Despite Nixon’s claim of improving Warren court’s decisions by Burger, none of the major decisions seemed reversed during his term, including the criminal law area where the Warren court rulings were limited instead of overturned.
He retired from his post on September 26, 1986 to work as the Chairman of the Commission on the Bicentennial of the United States Constitution on full-time basis.
He took the position of the Chancellor of the College of William & Mary in 1986, which he retained till 1993.
His 1973 Roe vs.
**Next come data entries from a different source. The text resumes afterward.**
/-! ## The bounds are passed strictly (R165 to R167) -/

theorem killTimePassed_iff : killTimePassed s = true ↔ s.killTime < s.now := decide_eq_true_iff

theorem wordGapPassed_iff :
    wordGapPassed cfg s = true ↔ s.lastRxTime + cfg.interWordReadTimeoutUs < s.now := decide_eq_true_iff

/-! ## The polls of `PROCESS_EVENTS` -/

/-- Past a bound the PHY is stopped and the exchange ends with `TIMEOUT` (R165 to R167). -/
theorem exec_processEvents_of_passed {passed : Bool} {failed : Phase}
    (hpoll : pollExchange Config.params s.clearOutputs = .ok (pollInProgress passed failed s.clearOutputs))
    (h : passed = true) : exec .processEvents s = .next { s with
      phase := .idle, txActive := false, rxArmed := false, emitted := some .abort
      result := some (.status ⟨failed, .timeout, [], 0⟩) } :=
  exec_processEvents_of_poll (hpoll.trans (congrArg _ (if_pos h)))

/-- Short of its bound a phase is reported and left (R162). -/
theorem exec_processEvents_of_not_passed {passed : Bool} {failed : Phase}
    (hpoll : pollExchange Config.params s.clearOutputs = .ok (pollInProgress passed failed s.clearOutputs))
    (h : ¬ passed = true) : exec .processEvents s = .next { s with
      result := some (.status ⟨s.phase, .none, [], 0⟩), emitted := none } :=
  exec_processEvents_of_poll (hpoll.trans (congrArg _ (if_neg h)))

/-- A write past its bound (R165). -/
theorem exec_processEvents_write_timeout (hp : s.phase = .writeInProgress) (h : s.killTime < s.now) :
    exec .processEvents s = .next { s with
      phase := .idle, txActive := false, rxArmed := false, emitted := some .abort
      result := some (.status ⟨.writeFailed, .timeout, [], 0⟩) } :=
  exec_processEvents_of_passed (pollExchange_of_writeInProgress hp) (killTimePassed_iff.2 h)

/-- A wait past its bound (R166). -/
theorem exec_processEvents_response_timeout (hp : s.phase = .waitingForReadStart) (h : s.killTime < s.now) :
    exec .processEvents s = .next { s with
      phase := .idle, txActive := false, rxArmed := false, emitted := some .abort
      result := some (.status ⟨.readFailed, .timeout, [], 0⟩) } :=
  exec_processEvents_of_passed (pollExchange_of_waitingForReadStart hp) (killTimePassed_iff.2 h)

/-- A read past either bound (R167). -/
theorem exec_processEvents_read_timeout (hp : s.phase = .readInProgress)
    (h : s.killTime < s.now ∨ s.lastRxTime + Config.params.interWordReadTimeoutUs < s.now) :
    exec .processEvents s = .next { s with
      phase := .idle, txActive := false, rxArmed := false, emitted := some .abort
      result := some (.status ⟨.readFailed, .timeout, [], 0⟩) } :=
  exec_processEvents_of_passed (pollExchange_of_readInProgress hp)
    (Bool.or_eq_true_iff.2 (h.imp killTimePassed_iff.2 wordGapPassed_iff.2))

/-- A completed write is reported and consumed (R163). -/
theorem exec_processEvents_writeComplete (hp : s.phase = .writeComplete) : exec .processEvents s = .next { s with
    phase := .idle, result := some (.status ⟨.writeComplete, .none, [], 0⟩), emitted := none } :=
  exec_processEvents_of_poll (pollExchange_of_writeComplete hp)

/-- A stored overflow is reported and consumed (R164). -/
theorem exec_processEvents_overflow (hp : s.phase = .readFailed) (hf : s.fail = .bufferOverflow) :
    exec .processEvents s = .next { s with
      phase := .idle, fail := .none
      result := some (.status ⟨.readFailed, .bufferOverflow, [], 0⟩), emitted := none } :=
  exec_processEvents_of_poll (pollExchange_of_overflow hp hf)

/-! ## The poll of a finished receive (R168) -/

/-- The verdict on the words decides which Status is returned, and that Status is the one the checks give in their
order. -/
theorem status_of_verdict (tc : BitVec 5) (tb : Word) (ws : List Word) :
    (if (verdict tc tb ws).1 = .readComplete then ⟨.readComplete, .none, ws, ws.length⟩
      else emptyStatus .readFailed (verdict tc tb ws).2) = receiveStatus tc tb ws := by
  cases ws with
  | nil => rfl
  | cons w ws =>
    simp only [verdict, receiveStatus, List.headD_cons, List.length_cons, Nat.succ_ne_zero, if_false]
    split_ifs <;> simp_all

/-- Under every configuration the poll of a finished receive returns to `IDLE` with the Status its checks give. -/
theorem runProcessEvents_of_words (hp : s.phase = .readComplete) (hcount : s.rxcount = ws.length)
    (hfit : ws.length ≤ cfg.rxCapacityWords) (hheld : ∀ k, k < ws.length → ws[k]? = some (s.word cfg .rxbuf k)) :
    runProcessEvents cfg s = .next { s with
      phase := .idle, emitted := none
      result := some (.status (receiveStatus s.rxtailCount s.rxtailBits ws)) } := by
  have hread : memReadRange cfg .rxbuf s.clearOutputs 0 s.clearOutputs.rxcount = .ok ws :=
    (congrArg _ hcount).trans (memReadRange_of_words hfit hheld)
  have hresolve := (pollExchange_of_readComplete (s := s.clearOutputs) hp).trans
    (resolveReceive_of_words hcount.symm hread)
  rw [State.clearOutputs_rxcount, hcount, status_of_verdict] at hresolve
  exact settle_eq_next.2 hresolve

/-- More words than declared are no failure: with a whole byte of tail, the check byte decides (R169). -/
theorem receiveStatus_of_oversized {tc : BitVec 5} (tb : Word) (hmore : declaredLength (ws.headD 0) + 1 < ws.length)
    (htc : tc = 8) : receiveStatus tc tb ws =
      if checkByte ws = byte0 tb then ⟨.readComplete, .none, ws, ws.length⟩
      else emptyStatus .readFailed .crcInvalid := by
  rw [receiveStatus, if_neg (by omega), if_neg (by omega), if_neg (not_not_intro htc), ite_not]

/-- A finished receive that fits is consumed whichever words it holds and whatever they are resolved to. -/
theorem exec_processEvents_readComplete (hp : s.phase = .readComplete)
    (hfit : s.rxcount ≤ Config.params.rxCapacityWords) :
    ∃ t, exec .processEvents s = .next t ∧ t.phase = .idle := by
  refine ⟨_, runProcessEvents_of_words (ws := (List.range s.rxcount).map (s.word Config.params .rxbuf)) hp (by simp)
    (by simpa using hfit) fun k hk => ?_, rfl⟩
  have hk' : k < s.rxcount := by simpa using hk
  simp [hk']

/-- A good state stores `READ_FAILED` for an overflow only (R38 item 2). -/
theorem Inv.fail_of_readFailed (hs : Inv cfg s) (hp : s.phase = .readFailed) : s.fail = .bufferOverflow := by
  simpa [hp] using hs.failStored

end PollOfAnExchange

/-! ## The statements -/

/-- Settles O37: the poll of `IDLE`. -/
theorem pollIdle : Obligations.PollIdle := fun _ hp => exec_processEvents_of_poll (pollExchange_of_idle hp)

/-- Settles O38: the three phases in progress, short of their bounds. -/
theorem pollInProgressWritesNothing : Obligations.PollInProgressWritesNothing := by
  intro s hp hkill hgap
  have hnot : ¬ killTimePassed s.clearOutputs = true := mt killTimePassed_iff.1 (Nat.not_lt.2 hkill)
  obtain hp | hp | hp := hp
  · exact exec_processEvents_of_not_passed (pollExchange_of_writeInProgress hp) hnot
  · exact exec_processEvents_of_not_passed (pollExchange_of_waitingForReadStart hp) hnot
  · have hnotGap : ¬ wordGapPassed Config.params s.clearOutputs = true :=
      mt wordGapPassed_iff.1 (Nat.not_lt.2 (hgap hp))
    exact exec_processEvents_of_not_passed (pollExchange_of_readInProgress hp) (by simp [hnot, hnotGap])

/-- Settles O39: the poll of `WRITE_COMPLETE`. -/
theorem pollWriteComplete : Obligations.PollWriteComplete := fun _ => exec_processEvents_writeComplete

/-- Settles O40: the poll of `READ_FAILED` with the one reason stored there. -/
theorem pollOverflow : Obligations.PollOverflow := fun _ => exec_processEvents_overflow

/-- Settles O41: the three phases in progress, past a bound. -/
theorem pollPastBoundTimesOut : Obligations.PollPastBoundTimesOut := fun _ =>
  ⟨exec_processEvents_write_timeout, exec_processEvents_response_timeout, exec_processEvents_read_timeout⟩

/-- Settles O42: the poll of a finished receive under the machine's own configuration. -/
theorem pollValidatesReceive : Obligations.PollValidatesReceive := fun _ _ => runProcessEvents_of_words

/-- Settles O43: of the checks on a finished receive only that of the check byte is left. -/
theorem oversizedReceiveAccepted : Obligations.OversizedReceiveAccepted := by
  refine ⟨fun _ => rfl, fun cfg s ws hp hcount hfit hheld hmore htc =>
    ⟨_, runProcessEvents_of_words hp hcount hfit hheld, rfl, ?_⟩⟩
  exact congrArg (some <| Result.status ·) (receiveStatus_of_oversized s.rxtailBits hmore htc)

/-- Settles O60: past the kill-time a phase in progress times out, a terminal phase is consumed at any time, and `IDLE`
stays. -/
theorem onePollAfterTheBoundEnds : Obligations.OnePollAfterTheBoundEnds := by
  intro s hs h
  cases hp : s.phase with
  | idle => exact ⟨_, pollIdle s hp, hp⟩
  | writeInProgress => exact ⟨_, exec_processEvents_write_timeout hp (by simpa [hp] using h), rfl⟩
  | waitingForReadStart => exact ⟨_, exec_processEvents_response_timeout hp (by simpa [hp] using h), rfl⟩
  | readInProgress => exact ⟨_, exec_processEvents_read_timeout hp (.inl (by simpa [hp] using h)), rfl⟩
  | writeComplete => exact ⟨_, exec_processEvents_writeComplete hp, rfl⟩
  | readFailed => exact ⟨_, exec_processEvents_overflow hp (hs.fail_of_readFailed hp), rfl⟩
  | readComplete => exact exec_processEvents_readComplete hp hs.rxcountFits
  | writeFailed => exact absurd hp hs.phaseStored

end Sys2Proof.Machine

/-! The phase transitions of R171 and the kill-time. The statements O55 and O58. -/

namespace Sys2Proof.Machine

section PhaseTransitions

variable {i : Instr} {s t : State} {q : Phase}

/-! ## Every change of the phase is a row of the table -/

/-- Each case of an operation leaves the phase or is a row of R171. A timeout is one of three rows, by the phase it
ends, and a consumed exchange one of two. -/
theorem phaseStep_of_exec (h : exec i s = .next t) : t.phase = s.phase ∨ PhaseStep Config.params s i t.phase := by
  cases exec_cases h with
  | returned | ignored | stored => exact .inl rfl
  | wrote p a o _ _ hidle hquiet => exact .inr (.write p a o hidle hquiet)
  | listened o hidle => exact .inr (.startRead o hidle)
  | timedOut _ hpassed =>
    obtain ⟨hp | hp, hkill⟩ | ⟨hp, hbound⟩ := hpassed
    · exact .inr (.writeTimeout hp hkill)
    · exact .inr (.responseTimeout hp hkill)
    · exact .inr (.readTimeout hp hbound)
  | consumed _ hp =>
    obtain hp | hp := hp
    · exact .inr (.writeConsumed hp)
    · exact .inr (.readConsumed hp)
  | overflowConsumed _ hp => exact .inr (.overflowConsumed hp)
  | sentThenListening hp hauto => exact .inr (.txDoneRead hp hauto)
  | sent hp hauto => exact .inr (.txDone hp hauto)
  | started hp => exact .inr (.rxStart hp)
  | overflowed w hp hfull => exact .inr (.overflow w hp hfull)
  | ended tc tb htc hp => exact .inr (.rxEnd tc tb hp htc)

/-! ## Every row of the table is taken -/

/-- `TX_DONE` in its phase goes on by `AUTOSTART` (R190). -/
theorem exec_txDone_of_sending (hp : s.phase = .writeInProgress) :
    exec .txDone s = .next (finishWrite s.clearOutputs) := if_pos hp

theorem finishWrite_phase (s : State) :
    (finishWrite s).phase = if s.autostart then .waitingForReadStart else .writeComplete := by
  unfold finishWrite
  cases s.autostart <;> rfl

/-- `RX_WORD` that finds the buffer full stores the overflow (R196). -/
theorem exec_rxWord_of_full {w : Word} (hp : s.phase = .readInProgress)
    (hfull : s.rxcount = Config.params.rxCapacityWords) :
    exec (.rxWord w) s = .next (storeOverflow s.clearOutputs) :=
  (if_pos hp).trans (settle_eq_next.2 (receiveWord_overflow (s := s.clearOutputs) hfull))

/-- `RX_END` in its phase ends the reception (R199). -/
theorem exec_rxEnd_of_reading {tc : Nat} (htc : tc ≤ 31) (tb : Word) (hp : s.phase = .readInProgress) :
    exec (.rxEnd tc tb) s = .next (finishReceive tc tb s.clearOutputs) :=
  (ifTyped_of_true (decide_eq_true htc) _ s).trans (if_pos hp)

/-- From a good state the operation of each row of R171 goes to the row's phase; the rows of `PROCESS_EVENTS` are its
timeouts and the phases it consumes. -/
theorem exec_of_phaseStep (hwf : i.WellFormed) (hs : Inv Config.params s) (h : PhaseStep Config.params s i q) :
    ∃ t, exec i s = .next t ∧ t.phase = q := by
  cases h with
  | write p a o hidle hquiet =>
    obtain ⟨m, hbegin, -⟩ := exec_write_begins a o (of_decide_eq_true hwf) hidle hquiet hs.txbufWf
    exact ⟨_, hbegin, rfl⟩
  | startRead o hidle => exact ⟨_, exec_startRead_begins o hidle, rfl⟩
  | txDone hp hauto => exact ⟨_, exec_txDone_of_sending hp, by simp [finishWrite_phase, hauto]⟩
  | txDoneRead hp hauto => exact ⟨_, exec_txDone_of_sending hp, by simp [finishWrite_phase, hauto]⟩
  | rxStart hp => exact ⟨startReceive Config.params s.clearOutputs, if_pos hp, rfl⟩
  | overflow w hp hfull => exact ⟨_, exec_rxWord_of_full hp hfull, rfl⟩
  | rxEnd tc tb hp htc => exact ⟨_, exec_rxEnd_of_reading htc tb hp, rfl⟩
  | writeTimeout hp hkill => exact ⟨_, exec_processEvents_write_timeout hp hkill, rfl⟩
  | responseTimeout hp hkill => exact ⟨_, exec_processEvents_response_timeout hp hkill, rfl⟩
  | readTimeout hp hbound => exact ⟨_, exec_processEvents_read_timeout hp hbound, rfl⟩
  | writeConsumed hp => exact ⟨_, exec_processEvents_writeComplete hp, rfl⟩
  | readConsumed hp => exact exec_processEvents_readComplete hp hs.rxcountFits
  | overflowConsumed hp => exact ⟨_, exec_processEvents_overflow hp (hs.fail_of_readFailed hp), rfl⟩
Wade became a controversial case for his support towards women’s constitutional right to get abortions and annul the law in states that penalized pregnancy.
In one of his most popular criminal cases, he exposed President Nixon in the infamous 1974 Watergate tape recordings, proving him guilty and forcing him to resign from his position before his term ended.
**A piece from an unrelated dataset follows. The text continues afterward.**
-- ==== Sys2Proof/Machine/Fields.lean ====
section
/-! DEFINITION. The register fields the model names: offset in the unit window, the two array strides, least
significant bit and width, as the register tables of the manual give them (RegTable.lean holds the same tables
as rows; Tests/Slice0.lean checks nothing of this file by itself: each constant is one line of those tables). -/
While shaping the country’s legal system, he started National Center for State Courts, Institute for Court Management, and National Institute of Corrections.
He began the annual ‘State of the Judiciary’ speech given by Chief Justice to the American Bar Association.
Awards & Achievements
He was honored with the James Madison Award for Distinguished Public Service by Princeton University’s American Whig-Cliosophic Society, in 1987.
In 1988, he became a recipient of the Sylvanus Thayer Award from the United States Military Academy, followed by the Presidential Medal of Freedom.
Personal Life & Legacy
He married his fellow student from the University of Minnesota, Elvera Stromberg, on November 8, 1933. The couple had two children – Wade Allen Burger and Margaret Elizabeth Burger.
Elvera Burger died on May 30, 1994 at her home in Washington, while Warren Burger passed away from a congestive heart failure in his sleep, on June 25, 1995, aged 87.
His body was displayed in the Great Hall of the US Supreme Court Building, after which he was buried at the Arlington National Cemetery.
William Mitchell College of Law has named Warren E. Burger Federal Courthouse and Warren E. Burger Library in the honor of this reputed jurist and politician.
He was one of the vice-presidential candidates, along with Ronald Reagan, John Connally and Nelson Rockefeller in 1973; however, Gerald Ford was chosen for the said position.
It was under his term that the Justices got computers to jot down their opinions in 1981, thereby making the Supreme Court one of the first fully computerized courts in the US.